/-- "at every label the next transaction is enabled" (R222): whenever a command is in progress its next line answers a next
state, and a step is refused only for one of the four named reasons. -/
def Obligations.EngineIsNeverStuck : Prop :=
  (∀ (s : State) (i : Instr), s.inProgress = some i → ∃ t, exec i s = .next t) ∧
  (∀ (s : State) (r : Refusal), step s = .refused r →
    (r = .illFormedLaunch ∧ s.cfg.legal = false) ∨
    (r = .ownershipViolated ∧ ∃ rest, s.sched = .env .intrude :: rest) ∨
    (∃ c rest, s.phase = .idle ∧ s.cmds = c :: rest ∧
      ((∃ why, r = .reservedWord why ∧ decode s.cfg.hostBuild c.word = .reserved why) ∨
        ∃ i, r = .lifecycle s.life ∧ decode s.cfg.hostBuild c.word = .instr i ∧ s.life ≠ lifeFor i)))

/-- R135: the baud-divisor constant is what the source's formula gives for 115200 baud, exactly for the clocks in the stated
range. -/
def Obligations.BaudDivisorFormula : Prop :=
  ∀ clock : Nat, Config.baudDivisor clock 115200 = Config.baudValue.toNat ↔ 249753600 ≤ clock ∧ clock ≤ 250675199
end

====

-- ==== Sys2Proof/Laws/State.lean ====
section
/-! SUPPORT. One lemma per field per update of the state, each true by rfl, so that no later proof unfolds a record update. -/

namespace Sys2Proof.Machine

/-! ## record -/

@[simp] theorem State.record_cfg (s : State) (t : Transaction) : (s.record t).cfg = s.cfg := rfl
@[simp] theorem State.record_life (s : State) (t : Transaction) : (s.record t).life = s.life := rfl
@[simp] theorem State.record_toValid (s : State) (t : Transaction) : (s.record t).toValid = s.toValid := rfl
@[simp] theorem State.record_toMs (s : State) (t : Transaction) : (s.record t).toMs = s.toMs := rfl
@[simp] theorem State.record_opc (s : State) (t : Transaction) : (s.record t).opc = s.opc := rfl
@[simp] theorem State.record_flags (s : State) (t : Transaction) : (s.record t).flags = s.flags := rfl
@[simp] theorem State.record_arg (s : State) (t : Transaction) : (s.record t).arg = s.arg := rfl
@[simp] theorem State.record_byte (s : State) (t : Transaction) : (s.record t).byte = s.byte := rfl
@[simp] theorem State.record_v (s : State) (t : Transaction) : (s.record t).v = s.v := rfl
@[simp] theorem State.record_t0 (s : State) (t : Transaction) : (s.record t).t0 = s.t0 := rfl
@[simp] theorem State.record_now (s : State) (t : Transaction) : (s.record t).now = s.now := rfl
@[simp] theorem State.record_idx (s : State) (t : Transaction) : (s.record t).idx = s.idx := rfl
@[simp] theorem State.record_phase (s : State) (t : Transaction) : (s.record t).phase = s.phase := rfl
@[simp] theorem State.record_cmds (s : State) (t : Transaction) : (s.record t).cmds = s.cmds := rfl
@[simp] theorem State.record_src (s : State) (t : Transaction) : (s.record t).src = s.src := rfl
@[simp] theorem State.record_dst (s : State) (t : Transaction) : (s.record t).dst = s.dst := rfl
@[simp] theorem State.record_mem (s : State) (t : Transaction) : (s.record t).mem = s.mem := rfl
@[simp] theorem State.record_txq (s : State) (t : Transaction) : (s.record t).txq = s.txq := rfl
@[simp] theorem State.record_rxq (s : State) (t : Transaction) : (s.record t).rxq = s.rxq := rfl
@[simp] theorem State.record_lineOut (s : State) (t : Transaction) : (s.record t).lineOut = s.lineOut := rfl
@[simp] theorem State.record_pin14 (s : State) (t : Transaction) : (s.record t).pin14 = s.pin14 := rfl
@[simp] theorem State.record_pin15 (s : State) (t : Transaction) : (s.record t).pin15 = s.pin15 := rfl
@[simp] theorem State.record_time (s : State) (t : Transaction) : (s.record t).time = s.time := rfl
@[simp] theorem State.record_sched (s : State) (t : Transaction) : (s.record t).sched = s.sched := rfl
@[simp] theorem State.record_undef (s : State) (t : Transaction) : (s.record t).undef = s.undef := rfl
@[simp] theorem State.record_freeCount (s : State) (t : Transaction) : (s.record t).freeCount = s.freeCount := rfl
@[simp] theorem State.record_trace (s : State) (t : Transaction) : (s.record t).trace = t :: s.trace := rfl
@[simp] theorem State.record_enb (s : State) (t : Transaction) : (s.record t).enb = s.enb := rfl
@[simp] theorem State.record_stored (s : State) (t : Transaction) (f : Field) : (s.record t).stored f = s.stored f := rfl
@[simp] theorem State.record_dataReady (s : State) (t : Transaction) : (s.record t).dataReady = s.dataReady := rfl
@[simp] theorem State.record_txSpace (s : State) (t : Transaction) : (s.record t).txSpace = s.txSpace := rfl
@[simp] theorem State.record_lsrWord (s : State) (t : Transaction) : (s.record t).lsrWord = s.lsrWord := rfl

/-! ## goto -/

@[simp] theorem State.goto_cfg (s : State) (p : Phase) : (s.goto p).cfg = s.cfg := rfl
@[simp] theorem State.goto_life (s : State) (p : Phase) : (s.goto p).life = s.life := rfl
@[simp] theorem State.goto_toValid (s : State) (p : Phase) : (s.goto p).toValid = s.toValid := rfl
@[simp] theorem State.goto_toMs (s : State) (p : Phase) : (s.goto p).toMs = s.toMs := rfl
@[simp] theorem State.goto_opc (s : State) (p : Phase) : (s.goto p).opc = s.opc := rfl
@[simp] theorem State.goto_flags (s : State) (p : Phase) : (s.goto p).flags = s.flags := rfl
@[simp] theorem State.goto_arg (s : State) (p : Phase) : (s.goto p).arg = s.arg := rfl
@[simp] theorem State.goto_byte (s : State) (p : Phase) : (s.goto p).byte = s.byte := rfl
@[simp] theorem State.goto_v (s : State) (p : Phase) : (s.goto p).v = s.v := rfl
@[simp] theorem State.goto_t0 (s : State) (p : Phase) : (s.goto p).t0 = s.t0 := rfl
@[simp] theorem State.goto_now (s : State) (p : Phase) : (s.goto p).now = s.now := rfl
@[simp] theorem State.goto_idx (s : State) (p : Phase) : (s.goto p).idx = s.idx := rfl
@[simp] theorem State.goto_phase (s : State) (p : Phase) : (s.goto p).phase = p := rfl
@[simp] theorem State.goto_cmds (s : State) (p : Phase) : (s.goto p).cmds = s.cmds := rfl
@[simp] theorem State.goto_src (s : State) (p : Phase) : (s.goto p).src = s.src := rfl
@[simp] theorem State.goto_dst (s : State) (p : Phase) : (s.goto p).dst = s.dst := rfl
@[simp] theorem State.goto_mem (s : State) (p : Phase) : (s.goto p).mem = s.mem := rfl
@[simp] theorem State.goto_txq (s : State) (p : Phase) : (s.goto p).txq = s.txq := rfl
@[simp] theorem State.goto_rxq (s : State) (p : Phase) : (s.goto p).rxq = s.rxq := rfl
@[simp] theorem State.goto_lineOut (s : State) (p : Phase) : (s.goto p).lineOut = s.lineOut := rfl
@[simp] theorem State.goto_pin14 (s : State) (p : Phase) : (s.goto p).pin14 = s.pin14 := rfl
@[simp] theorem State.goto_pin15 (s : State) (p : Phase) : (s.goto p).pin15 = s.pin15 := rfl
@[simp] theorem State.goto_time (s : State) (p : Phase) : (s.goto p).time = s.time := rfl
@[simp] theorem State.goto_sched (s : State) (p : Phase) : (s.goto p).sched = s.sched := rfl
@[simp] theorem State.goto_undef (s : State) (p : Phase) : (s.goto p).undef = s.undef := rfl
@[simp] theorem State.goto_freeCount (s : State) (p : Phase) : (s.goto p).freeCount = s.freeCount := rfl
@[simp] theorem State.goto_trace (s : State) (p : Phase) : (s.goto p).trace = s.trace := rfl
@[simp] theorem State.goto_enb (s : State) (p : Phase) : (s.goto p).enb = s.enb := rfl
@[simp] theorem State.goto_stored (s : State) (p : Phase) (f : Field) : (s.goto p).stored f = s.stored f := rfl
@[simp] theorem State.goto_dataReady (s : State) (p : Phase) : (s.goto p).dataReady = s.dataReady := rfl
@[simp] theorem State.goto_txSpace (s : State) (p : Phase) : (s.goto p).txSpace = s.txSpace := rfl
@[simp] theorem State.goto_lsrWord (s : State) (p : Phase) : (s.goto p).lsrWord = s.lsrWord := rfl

====

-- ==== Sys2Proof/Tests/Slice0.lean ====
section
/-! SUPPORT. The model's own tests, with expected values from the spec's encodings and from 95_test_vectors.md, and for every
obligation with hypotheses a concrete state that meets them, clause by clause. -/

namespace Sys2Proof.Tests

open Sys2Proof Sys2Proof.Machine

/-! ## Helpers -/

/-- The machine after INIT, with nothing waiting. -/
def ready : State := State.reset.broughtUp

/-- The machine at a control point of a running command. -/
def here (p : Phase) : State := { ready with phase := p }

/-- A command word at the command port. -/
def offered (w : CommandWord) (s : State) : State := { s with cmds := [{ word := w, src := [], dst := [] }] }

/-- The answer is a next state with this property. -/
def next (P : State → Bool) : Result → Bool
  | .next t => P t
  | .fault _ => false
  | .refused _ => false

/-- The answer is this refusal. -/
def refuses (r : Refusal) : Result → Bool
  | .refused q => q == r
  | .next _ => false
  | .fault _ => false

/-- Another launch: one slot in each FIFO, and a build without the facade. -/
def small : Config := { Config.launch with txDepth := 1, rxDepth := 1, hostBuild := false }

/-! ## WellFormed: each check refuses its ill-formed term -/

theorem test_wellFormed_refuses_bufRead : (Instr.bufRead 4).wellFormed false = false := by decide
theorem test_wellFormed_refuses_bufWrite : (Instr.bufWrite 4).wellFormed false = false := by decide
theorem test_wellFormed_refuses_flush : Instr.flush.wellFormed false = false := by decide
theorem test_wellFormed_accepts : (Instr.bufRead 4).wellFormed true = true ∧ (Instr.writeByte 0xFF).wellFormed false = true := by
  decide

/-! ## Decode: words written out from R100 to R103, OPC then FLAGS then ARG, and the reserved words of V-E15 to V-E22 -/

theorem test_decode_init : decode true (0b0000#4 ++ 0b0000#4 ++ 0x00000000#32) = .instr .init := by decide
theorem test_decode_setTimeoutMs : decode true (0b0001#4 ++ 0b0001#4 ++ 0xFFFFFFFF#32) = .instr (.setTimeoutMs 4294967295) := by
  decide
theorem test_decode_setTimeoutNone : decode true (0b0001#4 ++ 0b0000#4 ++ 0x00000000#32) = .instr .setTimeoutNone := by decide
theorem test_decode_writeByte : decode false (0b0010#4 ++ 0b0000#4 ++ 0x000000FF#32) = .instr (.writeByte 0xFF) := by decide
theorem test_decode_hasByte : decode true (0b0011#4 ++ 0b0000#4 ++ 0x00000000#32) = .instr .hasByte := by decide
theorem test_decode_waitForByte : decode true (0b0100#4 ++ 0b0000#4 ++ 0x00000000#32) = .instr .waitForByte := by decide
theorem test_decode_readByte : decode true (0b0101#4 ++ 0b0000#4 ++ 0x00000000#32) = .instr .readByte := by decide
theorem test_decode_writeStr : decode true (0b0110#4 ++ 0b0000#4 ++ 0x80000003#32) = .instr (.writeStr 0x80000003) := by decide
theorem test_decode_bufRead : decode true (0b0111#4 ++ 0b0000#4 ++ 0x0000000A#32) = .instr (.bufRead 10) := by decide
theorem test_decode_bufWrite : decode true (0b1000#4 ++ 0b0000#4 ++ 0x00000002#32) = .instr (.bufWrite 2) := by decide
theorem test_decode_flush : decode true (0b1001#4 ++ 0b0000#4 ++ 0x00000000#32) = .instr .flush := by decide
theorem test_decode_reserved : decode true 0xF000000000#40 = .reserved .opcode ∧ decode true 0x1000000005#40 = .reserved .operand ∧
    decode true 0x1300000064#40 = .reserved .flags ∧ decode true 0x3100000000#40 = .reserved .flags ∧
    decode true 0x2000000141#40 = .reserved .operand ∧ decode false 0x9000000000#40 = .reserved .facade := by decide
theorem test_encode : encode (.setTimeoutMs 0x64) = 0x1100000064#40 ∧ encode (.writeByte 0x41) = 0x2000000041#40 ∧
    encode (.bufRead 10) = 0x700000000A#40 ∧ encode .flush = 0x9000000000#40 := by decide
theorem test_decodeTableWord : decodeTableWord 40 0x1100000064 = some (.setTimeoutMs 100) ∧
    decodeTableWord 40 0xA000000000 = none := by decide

====

Using the records above, pull out each line where the word "bufWrite" occurs.

theorem test_wellFormed_refuses_bufWrite : (Instr.bufWrite 4).wellFormed false = false := by decide
theorem test_decode_bufWrite : decode true (0b1000#4 ++ 0b0000#4 ++ 0x00000002#32) = .instr (.bufWrite 2) := by decide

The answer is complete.